Quote:
Originally Posted by roger64
But why argue about "ebook philosophy"? This is maybe going a little too far. After all, one of the features of EPUB3 is to allow a fixed layout for enriched texts. So, I cannot see why dropcaps should be condamned for philosophy or principle reasons. They are part of the game. Ragged text will disappear from the EPUBs of tomorrow long before the dropcaps do. 
|
For me, the "ebook philosophy" is to let the user change things like font, font size, line separation, margins... With this requisites, the use of dropcaps (and similar things, like figures around which the text wraps) is fragile, make some (maybe unusal) change to the font, screen size, etc. and you get undesirable results.

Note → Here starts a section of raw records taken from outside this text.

@[simp] theorem State.raiseReg_pending (s : State) (off : Nat) (en : Nat) : (State.raiseReg s off en).pending = s.pending :=
  State.raiseReg_moves.frame .queue (by decide)
@[simp] theorem State.raiseReg_fresh (s : State) (off : Nat) (en : Nat) : (State.raiseReg s off en).fresh = s.fresh :=
  State.raiseReg_moves.frame .fresh (by decide)
@[simp] theorem State.raiseReg_power (s : State) (off : Nat) (en : Nat) : (State.raiseReg s off en).power = s.power :=
  State.raiseReg_moves.frame .power (by decide)
@[simp] theorem State.raiseReg_pwrGood (s : State) (off : Nat) (en : Nat) : (State.raiseReg s off en).pwrGood = s.pwrGood :=
  State.raiseReg_moves.frame .pwrGood (by decide)
@[simp] theorem State.raiseReg_etc (s : State) (off : Nat) (en : Nat) : (State.raiseReg s off en).etc = s.etc :=
  State.raiseReg_moves.frame .etc (by decide)
@[simp] theorem State.raiseReg_timer (s : State) (off : Nat) (en : Nat) : (State.raiseReg s off en).timer = s.timer :=
  State.raiseReg_moves.frame .timer (by decide)
@[simp] theorem State.raiseReg_dev (s : State) (off : Nat) (en : Nat) : (State.raiseReg s off en).dev = s.dev :=
  State.raiseReg_moves.frame .dev (by decide)
@[simp] theorem State.raiseReg_fault (s : State) (off : Nat) (en : Nat) : (State.raiseReg s off en).fault = s.fault :=
  State.raiseReg_moves.frame .fault (by decide)
@[simp] theorem State.raiseReg_sec (s : State) (off : Nat) (en : Nat) : (State.raiseReg s off en).sec = s.sec :=
  State.raiseReg_moves.frame .sec (by decide)
@[simp] theorem State.raiseReg_log (s : State) (off : Nat) (en : Nat) : (State.raiseReg s off en).log = s.log :=
  State.raiseReg_moves.frame .log (by decide)
@[simp] theorem State.raiseReg_crash (s : State) (off : Nat) (en : Nat) : (State.raiseReg s off en).crash = s.crash :=
  State.raiseReg_moves.frame .crash (by decide)
@[simp] theorem State.raiseReg_staged5 (s : State) (off : Nat) (en : Nat) : (State.raiseReg s off en).staged5 = s.staged5 :=
  State.raiseReg_moves.frame .staged5 (by decide)
@[simp] theorem State.raiseReg_staged3 (s : State) (off : Nat) (en : Nat) : (State.raiseReg s off en).staged3 = s.staged3 :=
  State.raiseReg_moves.frame .staged3 (by decide)
@[simp] theorem State.raiseReg_seeded (s : State) (off : Nat) (en : Nat) : (State.raiseReg s off en).seeded = s.seeded :=
  State.raiseReg_moves.frame .seeded (by decide)
@[simp] theorem State.raiseReg_holding (s : State) (off : Nat) (en : Nat) : (State.raiseReg s off en).holding = s.holding :=
  State.raiseReg_moves.frame .holding (by decide)
@[simp] theorem State.raiseReg_guards (s : State) (off : Nat) (en : Nat) : (State.raiseReg s off en).guards = s.guards :=
  State.raiseReg_moves.frame .guards (by decide)
@[simp] theorem State.raiseReg_mem (s : State) (off : Nat) (en : Nat) : (State.raiseReg s off en).mem = s.mem :=
  State.raiseReg_moves.frame .mem (by decide)
@[simp] theorem State.raiseReg_poison (s : State) (off : Nat) (en : Nat) : (State.raiseReg s off en).poison = s.poison :=
  State.raiseReg_moves.frame .poison (by decide)
@[simp] theorem State.raiseReg_sculls (s : State) (off : Nat) (en : Nat) : (State.raiseReg s off en).sculls = s.sculls :=
  State.raiseReg_moves.frame .sculls (by decide)
@[simp] theorem State.raiseReg_crews (s : State) (off : Nat) (en : Nat) : (State.raiseReg s off en).crews = s.crews :=
  State.raiseReg_moves.frame .crews (by decide)
@[simp] theorem State.raiseReg_ergs (s : State) (off : Nat) (en : Nat) : (State.raiseReg s off en).ergs = s.ergs :=
  State.raiseReg_moves.frame .ergs (by decide)
@[simp] theorem State.raiseReg_ctrs (s : State) (off : Nat) (en : Nat) : (State.raiseReg s off en).ctrs = s.ctrs :=
  State.raiseReg_moves.frame .ctrs (by decide)
@[simp] theorem State.raiseReg_tasks (s : State) (off : Nat) (en : Nat) : (State.raiseReg s off en).tasks = s.tasks :=
  State.raiseReg_moves.frame .tasks (by decide)
@[simp] theorem State.raiseReg_rings (s : State) (off : Nat) (en : Nat) : (State.raiseReg s off en).rings = s.rings :=
  State.raiseReg_moves.frame .rings (by decide)
@[simp] theorem State.raiseReg_lastRing (s : State) (off : Nat) (en : Nat) : (State.raiseReg s off en).lastRing = s.lastRing :=
  State.raiseReg_moves.frame .lastRing (by decide)
@[simp] theorem State.raiseReg_mbs (s : State) (off : Nat) (en : Nat) : (State.raiseReg s off en).mbs = s.mbs :=
  State.raiseReg_moves.frame .mbs (by decide)
@[simp] theorem State.raiseReg_stateMb (s : State) (off : Nat) (en : Nat) : (State.raiseReg s off en).stateMb = s.stateMb :=
  State.raiseReg_moves.frame .stateMb (by decide)
@[simp] theorem State.raiseReg_mbQueue (s : State) (off : Nat) (en : Nat) : (State.raiseReg s off en).mbQueue = s.mbQueue :=
  State.raiseReg_moves.frame .mbQueue (by decide)
@[simp] theorem State.raiseReg_dunes (s : State) (off : Nat) (en : Nat) : (State.raiseReg s off en).dunes = s.dunes :=
  State.raiseReg_moves.frame .dunes (by decide)
@[simp] theorem State.raiseReg_tier (s : State) (off : Nat) (en : Nat) : (State.raiseReg s off en).tier = s.tier :=
  State.raiseReg_moves.frame .tier (by decide)
@[simp] theorem State.raiseReg_kv (s : State) (off : Nat) (en : Nat) : (State.raiseReg s off en).kv = s.kv :=
  State.raiseReg_moves.frame .kv (by decide)
@[simp] theorem State.raiseReg_lowp (s : State) (off : Nat) (en : Nat) : (State.raiseReg s off en).lowp = s.lowp :=
  State.raiseReg_moves.frame .lowp (by decide)
@[simp] theorem State.raiseReg_wakes (s : State) (off : Nat) (en : Nat) : (State.raiseReg s off en).wakes = s.wakes :=
  State.raiseReg_moves.frame .wakes (by decide)
@[simp] theorem State.raiseReg_ports (s : State) (off : Nat) (en : Nat) : (State.raiseReg s off en).ports = s.ports :=
  State.raiseReg_moves.frame .ports (by decide)
@[simp] theorem State.raiseReg_rigger (s : State) (off : Nat) (en : Nat) : (State.raiseReg s off en).rigger = s.rigger :=
  State.raiseReg_moves.frame .rigger (by decide)
@[simp] theorem State.raiseReg_colls (s : State) (off : Nat) (en : Nat) : (State.raiseReg s off en).colls = s.colls :=
  State.raiseReg_moves.frame .colls (by decide)
@[simp] theorem State.raiseReg_peers (s : State) (off : Nat) (en : Nat) : (State.raiseReg s off en).peers = s.peers :=
  State.raiseReg_moves.frame .peers (by decide)
@[simp] theorem State.raiseReg_sched (s : State) (off : Nat) (en : Nat) : (State.raiseReg s off en).sched = s.sched :=
  State.raiseReg_moves.frame .sched (by decide)
@[simp] theorem State.raiseReg_islands (s : State) (off : Nat) (en : Nat) : (State.raiseReg s off en).islands = s.islands :=
  State.raiseReg_moves.frame .islands (by decide)
@[simp] theorem State.raiseReg_flashGone (s : State) (off : Nat) (en : Nat) : (State.raiseReg s off en).flashGone = s.flashGone :=
  State.raiseReg_moves.frame .flashGone (by decide)
@[simp] theorem State.raiseReg_pwr (s : State) (off : Nat) (en : Nat) : (State.raiseReg s off en).pwr = s.pwr :=
  State.raiseReg_moves.frame .pwr (by decide)
@[simp] theorem State.raiseReg_cairn (s : State) (off : Nat) (en : Nat) : (State.raiseReg s off en).cairn = s.cairn :=
  State.raiseReg_moves.frame .cairn (by decide)
@[simp] theorem State.raiseReg_scull (s : State) (off : Nat) (en : Nat) (j : Nat) : (State.raiseReg s off en).scull j = s.scull j := by
  simp only [State.scull, State.raiseReg_sculls]
@[simp] theorem State.raiseReg_crew (s : State) (off : Nat) (en : Nat) (j : Nat) : (State.raiseReg s off en).crew j = s.crew j := by
  simp only [State.crew, State.raiseReg_crews]
@[simp] theorem State.raiseReg_erg (s : State) (off : Nat) (en : Nat) (j : Nat) : (State.raiseReg s off en).erg j = s.erg j := by
  simp only [State.erg, State.raiseReg_ergs]
@[simp] theorem State.raiseReg_task (s : State) (off : Nat) (en : Nat) (j : Nat) : (State.raiseReg s off en).task j = s.task j := by
  simp only [State.task, State.raiseReg_tasks]
@[simp] theorem State.raiseReg_ring (s : State) (off : Nat) (en : Nat) (j : Nat) : (State.raiseReg s off en).ring j = s.ring j := by
  simp only [State.ring, State.raiseReg_rings]
@[simp] theorem State.raiseReg_mb (s : State) (off : Nat) (en : Nat) (j : Nat) : (State.raiseReg s off en).mb j = s.mb j := by
  simp only [State.mb, State.raiseReg_mbs]
@[simp] theorem State.raiseReg_dune (s : State) (off : Nat) (en : Nat) (j : Nat) : (State.raiseReg s off en).dune j = s.dune j := by
  simp only [State.dune, State.raiseReg_dunes]
@[simp] theorem State.raiseReg_wake (s : State) (off : Nat) (en : Nat) (j : Nat) : (State.raiseReg s off en).wake j = s.wake j := by
  simp only [State.wake, State.raiseReg_wakes]
@[simp] theorem State.raiseReg_port (s : State) (off : Nat) (en : Nat) (j : Nat) : (State.raiseReg s off en).port j = s.port j := by
  simp only [State.port, State.raiseReg_ports]
@[simp] theorem State.raiseReg_ctr (s : State) (off : Nat) (en : Nat) (j : Nat) : (State.raiseReg s off en).ctr j = s.ctr j := by
  simp only [State.ctr, State.raiseReg_ctrs]
@[simp] theorem State.raiseReg_tensor (s : State) (off : Nat) (en : Nat) (j : Nat) : (State.raiseReg s off en).tensor j = s.tensor j := by
  simp only [State.tensor, State.raiseReg_tier]
@[simp] theorem State.raiseReg_byte (s : State) (off : Nat) (en : Nat) (j : Nat) : (State.raiseReg s off en).byte j = s.byte j := by
  simp only [State.byte, State.raiseReg_mem]
@[simp] theorem State.raiseReg_guard (s : State) (off : Nat) (en : Nat) (j : Nat) : (State.raiseReg s off en).guard j = s.guard j := by
  simp only [State.guard, State.raiseReg_guards]
theorem State.raiseReg_reg (s : State) (off : Nat) (en : Nat) (j : Nat) (h1 : j ≠ 0x264) (h2 : j ≠ 0x278) : (State.raiseReg s off en).reg j = s.reg j :=
  State.raiseReg_moves.frame .regs (by decide) j h1 h2
@[simp] theorem State.raiseReg_regs_all (s : State) (off : Nat) (en : Nat) (j : Nat) : (State.raiseReg s off en).reg j = s.reg j := by
  by_cases h1 : j = 0x264
  · subst h1; exact (State.raiseReg_moves.frame .lossCounts (by decide)).1
  · by_cases h2 : j = 0x278
    · subst h2; exact (State.raiseReg_moves.frame .lossCounts (by decide)).2
    · exact State.raiseReg_moves.frame .regs (by decide) j h1 h2
@[simp] theorem State.raiseReg_nv_variant (s : State) (off : Nat) (en : Nat) : (State.raiseReg s off en).nv.variant = s.nv.variant :=
  (State.raiseReg_moves.frame .ident (by decide)).1
@[simp] theorem State.raiseReg_nv_serial (s : State) (off : Nat) (en : Nat) : (State.raiseReg s off en).nv.serial = s.nv.serial :=
  (State.raiseReg_moves.frame .ident (by decide)).2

I don't say dropcaps should be proscribed, but this fact should be kept in mind when deciding whether or not to use them (and how).
Quote:
Further, two more twoliners exemples coming from a printed book with the "unaccceptable" Q behaviour (Q is often very tricky...) and a drop cap with a previous quote mark.
|
The Q example is indeed unacceptable. A self-respected typesetter would never allow that, and would apply some tweaks to prevent the clash between the Q's tail and the i's dot (make the Q slightly smaller, change the word spacing a bit to move the i away...). The quote mark example is acceptable, although some might not like it.